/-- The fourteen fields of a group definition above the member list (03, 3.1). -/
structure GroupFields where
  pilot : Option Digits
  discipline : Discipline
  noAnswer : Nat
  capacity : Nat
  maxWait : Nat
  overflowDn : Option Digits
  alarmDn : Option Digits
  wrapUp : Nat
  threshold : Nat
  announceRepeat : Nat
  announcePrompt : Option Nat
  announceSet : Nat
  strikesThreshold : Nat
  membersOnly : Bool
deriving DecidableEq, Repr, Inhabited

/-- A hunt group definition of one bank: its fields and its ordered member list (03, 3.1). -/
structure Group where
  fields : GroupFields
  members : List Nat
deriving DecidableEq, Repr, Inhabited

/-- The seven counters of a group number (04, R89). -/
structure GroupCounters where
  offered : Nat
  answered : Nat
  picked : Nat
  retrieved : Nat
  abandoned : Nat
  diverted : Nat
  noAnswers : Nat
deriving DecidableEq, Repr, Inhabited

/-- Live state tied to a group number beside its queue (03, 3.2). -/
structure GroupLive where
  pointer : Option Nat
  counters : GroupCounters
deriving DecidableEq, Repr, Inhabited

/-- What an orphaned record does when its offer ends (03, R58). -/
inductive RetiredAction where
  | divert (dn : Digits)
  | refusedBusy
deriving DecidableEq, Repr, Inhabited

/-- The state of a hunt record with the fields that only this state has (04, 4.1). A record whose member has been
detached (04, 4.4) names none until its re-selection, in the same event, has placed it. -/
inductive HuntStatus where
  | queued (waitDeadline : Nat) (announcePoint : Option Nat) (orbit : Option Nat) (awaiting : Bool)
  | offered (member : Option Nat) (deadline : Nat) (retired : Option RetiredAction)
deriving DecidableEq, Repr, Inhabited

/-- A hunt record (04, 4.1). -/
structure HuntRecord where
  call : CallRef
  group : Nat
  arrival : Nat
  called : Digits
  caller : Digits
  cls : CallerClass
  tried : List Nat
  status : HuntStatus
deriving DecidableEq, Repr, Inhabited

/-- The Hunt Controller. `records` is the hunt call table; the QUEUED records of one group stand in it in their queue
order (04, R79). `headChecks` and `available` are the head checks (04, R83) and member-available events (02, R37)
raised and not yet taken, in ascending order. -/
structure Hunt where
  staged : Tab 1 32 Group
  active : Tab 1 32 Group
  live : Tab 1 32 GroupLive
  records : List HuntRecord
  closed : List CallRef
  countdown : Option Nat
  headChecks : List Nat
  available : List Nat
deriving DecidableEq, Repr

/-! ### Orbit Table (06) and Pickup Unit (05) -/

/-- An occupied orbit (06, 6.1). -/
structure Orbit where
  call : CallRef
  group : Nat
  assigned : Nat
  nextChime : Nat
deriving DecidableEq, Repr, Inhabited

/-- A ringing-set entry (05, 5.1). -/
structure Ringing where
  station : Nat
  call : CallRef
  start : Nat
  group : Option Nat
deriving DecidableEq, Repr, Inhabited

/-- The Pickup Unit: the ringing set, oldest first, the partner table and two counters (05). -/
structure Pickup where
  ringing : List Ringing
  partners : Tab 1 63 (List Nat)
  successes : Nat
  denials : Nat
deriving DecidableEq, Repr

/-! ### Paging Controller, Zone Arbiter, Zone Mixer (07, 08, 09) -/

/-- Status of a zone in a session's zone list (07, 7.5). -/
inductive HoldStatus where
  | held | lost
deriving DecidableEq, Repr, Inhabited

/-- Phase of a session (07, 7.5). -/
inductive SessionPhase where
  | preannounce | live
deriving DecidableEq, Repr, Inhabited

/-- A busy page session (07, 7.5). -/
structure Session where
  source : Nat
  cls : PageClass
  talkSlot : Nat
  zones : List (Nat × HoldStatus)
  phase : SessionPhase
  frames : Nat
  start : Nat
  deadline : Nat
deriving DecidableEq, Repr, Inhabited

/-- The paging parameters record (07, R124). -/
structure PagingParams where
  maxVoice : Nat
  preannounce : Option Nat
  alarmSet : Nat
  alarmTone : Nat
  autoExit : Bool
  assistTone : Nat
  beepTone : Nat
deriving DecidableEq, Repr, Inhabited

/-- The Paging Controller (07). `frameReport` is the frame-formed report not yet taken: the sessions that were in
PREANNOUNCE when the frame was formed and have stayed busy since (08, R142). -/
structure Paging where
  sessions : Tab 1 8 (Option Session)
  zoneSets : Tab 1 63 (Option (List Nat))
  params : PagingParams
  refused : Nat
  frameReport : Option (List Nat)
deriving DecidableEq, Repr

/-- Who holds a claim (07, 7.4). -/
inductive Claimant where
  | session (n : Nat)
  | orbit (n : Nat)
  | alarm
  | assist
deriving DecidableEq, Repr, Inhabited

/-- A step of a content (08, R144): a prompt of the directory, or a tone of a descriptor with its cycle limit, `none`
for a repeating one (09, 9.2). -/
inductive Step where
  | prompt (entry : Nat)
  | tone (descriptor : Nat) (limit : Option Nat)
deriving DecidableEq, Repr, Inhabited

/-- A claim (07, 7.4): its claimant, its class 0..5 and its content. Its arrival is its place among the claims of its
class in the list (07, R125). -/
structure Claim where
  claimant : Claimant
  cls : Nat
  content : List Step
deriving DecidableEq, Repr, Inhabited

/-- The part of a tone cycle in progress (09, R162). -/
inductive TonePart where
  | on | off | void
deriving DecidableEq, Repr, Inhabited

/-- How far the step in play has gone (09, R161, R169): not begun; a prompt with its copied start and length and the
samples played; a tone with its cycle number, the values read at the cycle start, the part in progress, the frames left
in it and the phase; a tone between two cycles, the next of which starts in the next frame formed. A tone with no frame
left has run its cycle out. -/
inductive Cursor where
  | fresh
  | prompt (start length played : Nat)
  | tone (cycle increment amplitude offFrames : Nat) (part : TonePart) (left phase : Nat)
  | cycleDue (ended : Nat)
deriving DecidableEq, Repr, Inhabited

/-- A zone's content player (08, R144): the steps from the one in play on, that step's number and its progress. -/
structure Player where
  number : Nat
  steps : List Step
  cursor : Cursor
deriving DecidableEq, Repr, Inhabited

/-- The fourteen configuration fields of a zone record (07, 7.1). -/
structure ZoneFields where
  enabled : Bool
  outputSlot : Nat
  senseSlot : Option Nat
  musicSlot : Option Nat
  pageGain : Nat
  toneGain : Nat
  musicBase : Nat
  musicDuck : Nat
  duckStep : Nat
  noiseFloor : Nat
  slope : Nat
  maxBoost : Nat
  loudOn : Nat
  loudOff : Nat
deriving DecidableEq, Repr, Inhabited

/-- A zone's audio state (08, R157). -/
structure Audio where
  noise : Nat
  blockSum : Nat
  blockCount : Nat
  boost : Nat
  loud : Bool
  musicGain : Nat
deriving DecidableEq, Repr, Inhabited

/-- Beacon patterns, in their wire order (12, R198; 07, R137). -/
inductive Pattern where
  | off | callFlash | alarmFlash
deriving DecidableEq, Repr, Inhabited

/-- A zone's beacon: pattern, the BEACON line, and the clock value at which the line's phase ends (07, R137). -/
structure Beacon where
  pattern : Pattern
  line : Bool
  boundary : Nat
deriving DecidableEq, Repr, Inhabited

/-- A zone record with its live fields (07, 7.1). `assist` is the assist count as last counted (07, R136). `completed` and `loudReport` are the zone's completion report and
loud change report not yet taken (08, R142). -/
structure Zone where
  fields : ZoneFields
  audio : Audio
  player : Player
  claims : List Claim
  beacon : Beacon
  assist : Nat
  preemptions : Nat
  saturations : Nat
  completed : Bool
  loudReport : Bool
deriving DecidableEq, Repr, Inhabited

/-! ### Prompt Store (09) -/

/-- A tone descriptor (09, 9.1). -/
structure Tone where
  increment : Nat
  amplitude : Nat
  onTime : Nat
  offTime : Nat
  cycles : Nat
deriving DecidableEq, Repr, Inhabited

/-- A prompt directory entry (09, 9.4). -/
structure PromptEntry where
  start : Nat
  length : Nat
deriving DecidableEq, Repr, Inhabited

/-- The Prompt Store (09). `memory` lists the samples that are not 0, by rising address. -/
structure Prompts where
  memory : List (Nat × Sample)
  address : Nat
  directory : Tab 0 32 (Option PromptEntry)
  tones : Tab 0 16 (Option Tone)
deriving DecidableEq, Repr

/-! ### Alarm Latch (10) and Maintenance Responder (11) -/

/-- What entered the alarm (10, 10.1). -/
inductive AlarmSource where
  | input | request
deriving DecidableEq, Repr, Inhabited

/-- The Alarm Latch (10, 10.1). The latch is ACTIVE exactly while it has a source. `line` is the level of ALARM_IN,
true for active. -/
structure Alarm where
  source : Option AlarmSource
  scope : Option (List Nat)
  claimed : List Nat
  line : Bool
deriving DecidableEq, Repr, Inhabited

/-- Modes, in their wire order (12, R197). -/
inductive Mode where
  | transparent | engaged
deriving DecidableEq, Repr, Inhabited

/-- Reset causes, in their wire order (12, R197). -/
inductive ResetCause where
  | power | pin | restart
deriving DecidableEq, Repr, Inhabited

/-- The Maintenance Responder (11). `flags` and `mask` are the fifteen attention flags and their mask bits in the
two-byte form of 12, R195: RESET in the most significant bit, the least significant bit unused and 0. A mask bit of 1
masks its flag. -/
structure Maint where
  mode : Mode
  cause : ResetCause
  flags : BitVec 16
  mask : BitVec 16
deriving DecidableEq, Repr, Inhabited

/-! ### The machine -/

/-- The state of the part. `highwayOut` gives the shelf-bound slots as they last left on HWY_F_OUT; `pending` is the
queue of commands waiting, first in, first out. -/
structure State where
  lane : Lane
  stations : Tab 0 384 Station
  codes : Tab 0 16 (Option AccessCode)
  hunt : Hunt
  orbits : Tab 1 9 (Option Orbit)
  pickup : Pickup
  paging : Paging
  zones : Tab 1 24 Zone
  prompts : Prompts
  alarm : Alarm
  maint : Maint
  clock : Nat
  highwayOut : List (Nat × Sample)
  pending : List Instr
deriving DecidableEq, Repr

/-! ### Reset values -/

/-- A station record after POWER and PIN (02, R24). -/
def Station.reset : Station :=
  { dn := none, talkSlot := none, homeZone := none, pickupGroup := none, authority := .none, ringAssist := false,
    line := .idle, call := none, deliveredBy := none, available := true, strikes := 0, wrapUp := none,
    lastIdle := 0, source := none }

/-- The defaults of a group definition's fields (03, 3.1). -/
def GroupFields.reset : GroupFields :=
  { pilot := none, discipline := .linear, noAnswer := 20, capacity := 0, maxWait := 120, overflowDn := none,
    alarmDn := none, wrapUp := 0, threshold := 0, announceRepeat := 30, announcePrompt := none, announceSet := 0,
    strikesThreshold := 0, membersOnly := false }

• • • • • • •

▶ TRY IT
Give back, word for word, only the lines above from the line holding "R198; 07, R137). -/" to the line holding "completion report and", both included.

▶ OUTPUT FOR THIS TASK
/-- Beacon patterns, in their wire order (12, R198; 07, R137). -/
inductive Pattern where
  | off | callFlash | alarmFlash
deriving DecidableEq, Repr, Inhabited

/-- A zone's beacon: pattern, the BEACON line, and the clock value at which the line's phase ends (07, R137). -/
structure Beacon where
  pattern : Pattern
  line : Bool
  boundary : Nat
deriving DecidableEq, Repr, Inhabited

/-- A zone record with its live fields (07, 7.1). `assist` is the assist count as last counted (07, R136). `completed` and `loudReport` are the zone's completion report and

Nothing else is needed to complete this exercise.